section
/-! PROOFS. What a byte written to CMD does (30_encoding R61, R62): each command's meaning as a refusal or one accepted state, then the
inversion of all of them; and the rows that store a received byte (R67). -/

namespace Sys2Proof.Machine

/-! ## The accepted states -/

/-- The state an accepted EXCHANGE_BYTE leads to (R100). -/
def startExchange (s : State) : State :=
  { accept s with busy := true, opRun := .xchg, txb := argByte s, ph := .xLoad }

/-- The state an accepted RUN_TRANSACTION leads to (R120). -/
def startTransaction (s : State) : State :=
  { accept s with busy := true, opRun := .txn, frameValid := false, ph := .tCmdIdle }

/-- The state an accepted DECODE leads to (R140). -/
def decoded (s : State) : State :=
  finish (consumeFrame (writeAxes (decodeFrame s.frame).axes (writeButtons s.frame (accept s))))

/-- Everything the mode and the axes are written with but for the values of the axes (R144, R145). -/
theorem writeAxes_eq (axes : Option Axes) (s : State) : ∃ lx ly rx ry free, writeAxes axes s =
    { s with analog := axes.isSome, lx := lx, ly := ly, rx := rx, ry := ry, freeCtr := free } := by
  cases axes with
  | some a => exact ⟨a.leftX, a.leftY, a.rightX, a.rightY, s.freeCtr, rfl⟩
  | none => exact ⟨_, _, _, _, _, rfl⟩

/-- Everything an accepted DECODE does but for the values of the axes (R140). -/
theorem decoded_eq (s : State) : ∃ lx ly rx ry free, decoded s = { s with
    btnA := ~~~(s.frame.get 3), btnB := ~~~(s.frame.get 4), lx := lx, ly := ly, rx := rx, ry := ry, freeCtr := free
    analog := (decodeFrame s.frame).axes.isSome, stateValid := true, frameValid := false
    done := true, err := false, refused := false, errIndex := 0#4 } := by
  obtain ⟨lx, ly, rx, ry, free, h⟩ := writeAxes_eq (decodeFrame s.frame).axes (writeButtons s.frame (accept s))
  exact ⟨lx, ly, rx, ry, free, by rw [decoded, h]; rfl⟩

@[simp] theorem decoded_busy (s : State) : (decoded s).busy = s.busy := by
  obtain ⟨lx, ly, rx, ry, free, h⟩ := decoded_eq s
  rw [h]

theorem exec_exchangeByte (s : State) : exec .exchangeByte s = hostCommand s (startExchange s) := rfl

theorem exec_runTransaction (s : State) : exec .runTransaction s = hostCommand s (startTransaction s) := rfl

theorem exec_decode (s : State) :
    exec .decode s = .next (if s.busy || !s.frameValid then refuse s else decoded s) := rfl

theorem exec_decode_accepted {s : State} (hb : s.busy = false) (hf : s.frameValid = true) : exec .decode s = .next (decoded s) := by
  simp [exec_decode, hb, hf]

theorem hostCommand_idle {s : State} (hb : s.busy = false) (accepted : State) : hostCommand s accepted = .next accepted := by
  simp [hostCommand, hb]

theorem hostCommand_inv {s accepted t : State} (h : hostCommand s accepted = .next t) :
    t = refuse s ∨ (s.busy = false ∧ t = accepted) := by
  cases hb : s.busy <;> simp [hostCommand, hb] at h <;> simp [h]

/-! ## Every command word -/

/-- What an accepted command word can lead to: a line written, a line sampled into RESULT, or one of the three larger commands, each with
its own word (R62). -/
inductive Accepted (v : Byte) (s : State) : State → Prop where
  | lineWritten (l : OutLine) : Accepted v s (finish (lineWrite l (argBit s) (accept s)))
  | datSampled : Accepted v s (finish (setResult (zextBit (datNow s)) (readDat (accept s))))
  | ackSampled : Accepted v s (finish (setResult (zextBit (ackNow s)) (readAck (accept s))))
  | exchangeStarted (hv : v = 0x05#8) : Accepted v s (startExchange s)
  | transactionStarted (hv : v = 0x06#8) : Accepted v s (startTransaction s)
  | frameDecoded (hv : v = 0x07#8) (hf : s.frameValid = true) : Accepted v s (decoded s)

theorem accepted_of_hostCommand {v : Byte} {s accepted t : State} (h : hostCommand s accepted = .next t)
    (ha : Accepted v s accepted) : t = refuse s ∨ (s.busy = false ∧ Accepted v s t) := by
  obtain hr | ⟨hb, rfl⟩ := hostCommand_inv h
  · exact .inl hr
  · exact .inr ⟨hb, ha⟩

/-- A command word is refused, or accepted while `BUSY` = 0 (R61). -/
theorem command_cases {v : Byte} {s t : State} (h : exec (decodeHcmd v) s = .next t) :
    t = refuse s ∨ (s.busy = false ∧ Accepted v s t) := by
  obtain ⟨-, rsv, op, hd⟩ | ⟨-, hd⟩ | ⟨-, hd⟩ | ⟨-, hd⟩ | ⟨-, hd⟩ | ⟨-, hd⟩ | ⟨hv, hd⟩ | ⟨hv, hd⟩ | ⟨hv, hd⟩ :=
    decodeHcmd_cases v <;>
    rw [hd] at h
  · injection h with h
    exact .inl h.symm
  · exact accepted_of_hostCommand h (.lineWritten .clk)
  · exact accepted_of_hostCommand h (.lineWritten .sel)
  · exact accepted_of_hostCommand h (.lineWritten .cmd)
  · exact accepted_of_hostCommand h .datSampled
  · exact accepted_of_hostCommand h .ackSampled
  · exact accepted_of_hostCommand h (.exchangeStarted hv)
  · exact accepted_of_hostCommand h (.transactionStarted hv)
  · rw [exec_decode] at h
    injection h with h
    cases hb : s.busy <;> cases hf : s.frameValid <;> simp only [hb, hf] at h
    case false.true => exact .inr ⟨rfl, h ▸ .frameDecoded hv hf⟩
    all_goals exact .inl h.symm

/-! ## The many-step operations and DECODE -/

/-- Settles O13: with `BUSY` = 0 both are accepted. -/
theorem manyStepOperationsStart : Obligations.ManyStepOperationsStart := by
  intro s hb
  rw [exec_exchangeByte, exec_runTransaction, hostCommand_idle hb, hostCommand_idle hb]
  exact ⟨rfl, rfl⟩

theorem decodeFrame_axes_analog {f : Vector Byte Config.frameLen} (h : f.get 1 ≠ Config.digitalModeSentinel) :
    (decodeFrame f).axes = some (frameAxes f) := by
  simp [decodeFrame, frameAnalog, h]

theorem decodeFrame_axes_digital {f : Vector Byte Config.frameLen} (h : f.get 1 = Config.digitalModeSentinel) :
    (decodeFrame f).axes = none := by
  simp [decodeFrame, frameAnalog, h]

/-- Settles O14: the axes of the record are the four copies. -/
theorem decodeInAnalogMode : Obligations.DecodeInAnalogMode := by
  intro s hb hf hmode
  rw [exec_decode_accepted hb hf]
  simp only [decoded, decodeFrame_axes_analog hmode, finish, consumeFrame, writeAxes, frameAxes, writeButtons, accept]

/-- Settles O15: the record has no axes, and `ANALOG` = 0 hides what the axis registers hold. -/
theorem decodeInDigitalMode : Obligations.DecodeInDigitalMode := by
  intro s hb hf hmode
  refine ⟨_, exec_decode_accepted hb hf, ?_⟩
  obtain ⟨lx, ly, rx, ry, free, h⟩ := decoded_eq s
  rw [decodeFrame_axes_digital hmode] at h
  rw [h]
  exact ⟨rfl, rfl, rfl, rfl, rfl⟩

/-! ## The rows of a received byte -/

theorem storeReceived_of_lt {k : Fin Config.frameLen} (h : k.val + 1 < Config.frameLen) (v : Byte) (s : State) :
    storeReceived k v s = { s with frame := s.frame.set k v, k := ⟨k.val + 1, h⟩, ph := .xLoad } :=
  dif_pos h

theorem storeReceived_last (v : Byte) (s : State) :
    storeReceived 8 v s = { s with frame := s.frame.set 8 v, ph := .tCmdEnd } :=
  rfl

theorem exec_frameRow_of_lt {k : Fin Config.frameLen} (h : k.val + 1 < Config.frameLen) (v : Byte) (s : State) :
    exec (frameRow k v) s = .next { s with frame := s.frame.set k v, k := ⟨k.val + 1, h⟩, ph := .xLoad } := by
  rw [exec_frameRow, storeReceived_of_lt h]

/-- Settles O19: the row of exchange `k` stores its byte, and the ninth goes on to the epilogue. -/
theorem receivedBytesAreStored : Obligations.ReceivedBytesAreStored := by
  intro s v
  have hrow (k : Fin Config.frameLen) (h : k.val + 1 < Config.frameLen) := exec_frameRow_of_lt h v s
  have hlast : exec (frameRow 8 v) s = .next { s with frame := s.frame.set 8 v, ph := .tCmdEnd } := by
    rw [exec_frameRow, storeReceived_last]
  exact ⟨hrow 0 (by decide), hrow 1 (by decide), hrow 2 (by decide), hrow 3 (by decide), hrow 4 (by decide), hrow 5 (by decide),
    hrow 6 (by decide), hrow 7 (by decide), hlast⟩

end Sys2Proof.Machine
end

section
/-! PROOFS. What no step does (10_state R14, R19, R30): which steps write `ARG`, the STATE registers, `frame_valid` and the output
latches. For each of them, what the sequencer's step and an accepted command do to it, then the whole machine's step by `step_cases`. -/

namespace Sys2Proof.Machine

/-! ## The sequencer's steps with a choice -/

/-- After a bit cell the position moves on (R126). -/
theorem stepBClkHi_eq (s : State) : ∃ i' ph', stepBClkHi s = { lineWrite .clk true s with i := i', ph := ph' } := by
  unfold stepBClkHi
  split
  · exact ⟨_, _, rfl⟩
  · exact ⟨s.i, _, rfl⟩

/-! ## ARG -/

/-- Where the outcome is a next state, `ARG` is there what it was in `s` (R19). -/
def OutcomeKeepsArg (s : State) (o : Host.Outcome State Fault Refusal) : Prop :=
  ∀ t, o = .next t → t.arg = s.arg

theorem outcomeKeepsArg_next {s t : State} (h : t.arg = s.arg) : OutcomeKeepsArg s (.next t) := by
  intro u hu
  injection hu with hu
  exact hu ▸ h

theorem hostCommand_keepsArg {s accepted : State} (h : accepted.arg = s.arg) : OutcomeKeepsArg s (hostCommand s accepted) := by
  apply outcomeKeepsArg_next
  split
  · exact refuse_arg s
  · exact h

@[simp] theorem writeAxes_arg (axes : Option Axes) (s : State) : (writeAxes axes s).arg = s.arg := by
  cases axes <;> rfl

@[simp] theorem afterFrameView_arg (s : State) : (afterFrameView s).arg = s.arg := by
  obtain ⟨free, h⟩ := afterFrameView_eq s
  rw [h]

@[simp] theorem storeReceived_arg (k : Fin Config.frameLen) (v : Byte) (s : State) : (storeReceived k v s).arg = s.arg := by
  obtain ⟨k', ph', h⟩ := storeReceived_eq k v s
  rw [h]

theorem ExchangeKeeps.arg {s t : State} (h : ExchangeKeeps s t) : t.arg = s.arg :=
  congrArg Prod.fst h.2.1

theorem sendByte_arg (out : Byte) (s : State) : (sendByte out s).arg = s.arg :=
  (byteCells_keeps (loadByte out s)).arg

theorem decoded_arg (s : State) : (decoded s).arg = s.arg :=
  writeAxes_arg _ _

theorem execDecode_keepsArg (s : State) : OutcomeKeepsArg s (exec .decode s) := by
  rw [exec_decode]
  apply outcomeKeepsArg_next
  split
  · exact refuse_arg s
  · exact decoded_arg s

/-- Settles O32, by the groups of rows of the opcode table: the commands, POLL, the rows that send, the rows that receive, the mode, the
buttons. -/
theorem noInstructionWritesArg : Obligations.NoInstructionWritesArg := by
  intro i s
  change OutcomeKeepsArg s (exec i s)
  cases i
  case setClock | setSelect | setCommand => exact hostCommand_keepsArg (lineWrite_arg _ _ _)
  case readData | readAck | exchangeByte | runTransaction => exact hostCommand_keepsArg rfl
  case decode => exact execDecode_keepsArg s
  case reserved | poll => exact outcomeKeepsArg_next rfl
  case wcmdStart | wcmdPoll | wcmdPad => exact outcomeKeepsArg_next (sendByte_arg _ s)
  case wbyte out => exact outcomeKeepsArg_next (exchangeByte_keeps out s).arg
  case txSeq0 | txSeq1 | txSeq2 | txSeq3 | txSeq4 | txSeq5 | txSeq6 | txSeq7 | txSeq8 => exact outcomeKeepsArg_next rfl
  case fStart | fMode | fCheck | fBtnA | fBtnB | fRx | fRy | fLx | fLy => exact outcomeKeepsArg_next (storeReceived_arg _ _ s)
  case modeDigital => exact outcomeKeepsArg_next (writeAxes_arg none s)
  case modeAnalog => exact outcomeKeepsArg_next ((writeAxes_arg _ _).trans (afterFrameView_arg s))
  all_goals exact outcomeKeepsArg_next (afterFrameView_arg s)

==*==

* _PROBLEM TO WORK ON_:
Scan the data above, find each line with "record", and copy it.

* _RESULT FOR THIS EXERCISE_:
/-- Settles O14: the axes of the record are the four copies. -/
/-- Settles O15: the record has no axes, and `ANALOG` = 0 hides what the axis registers hold. -/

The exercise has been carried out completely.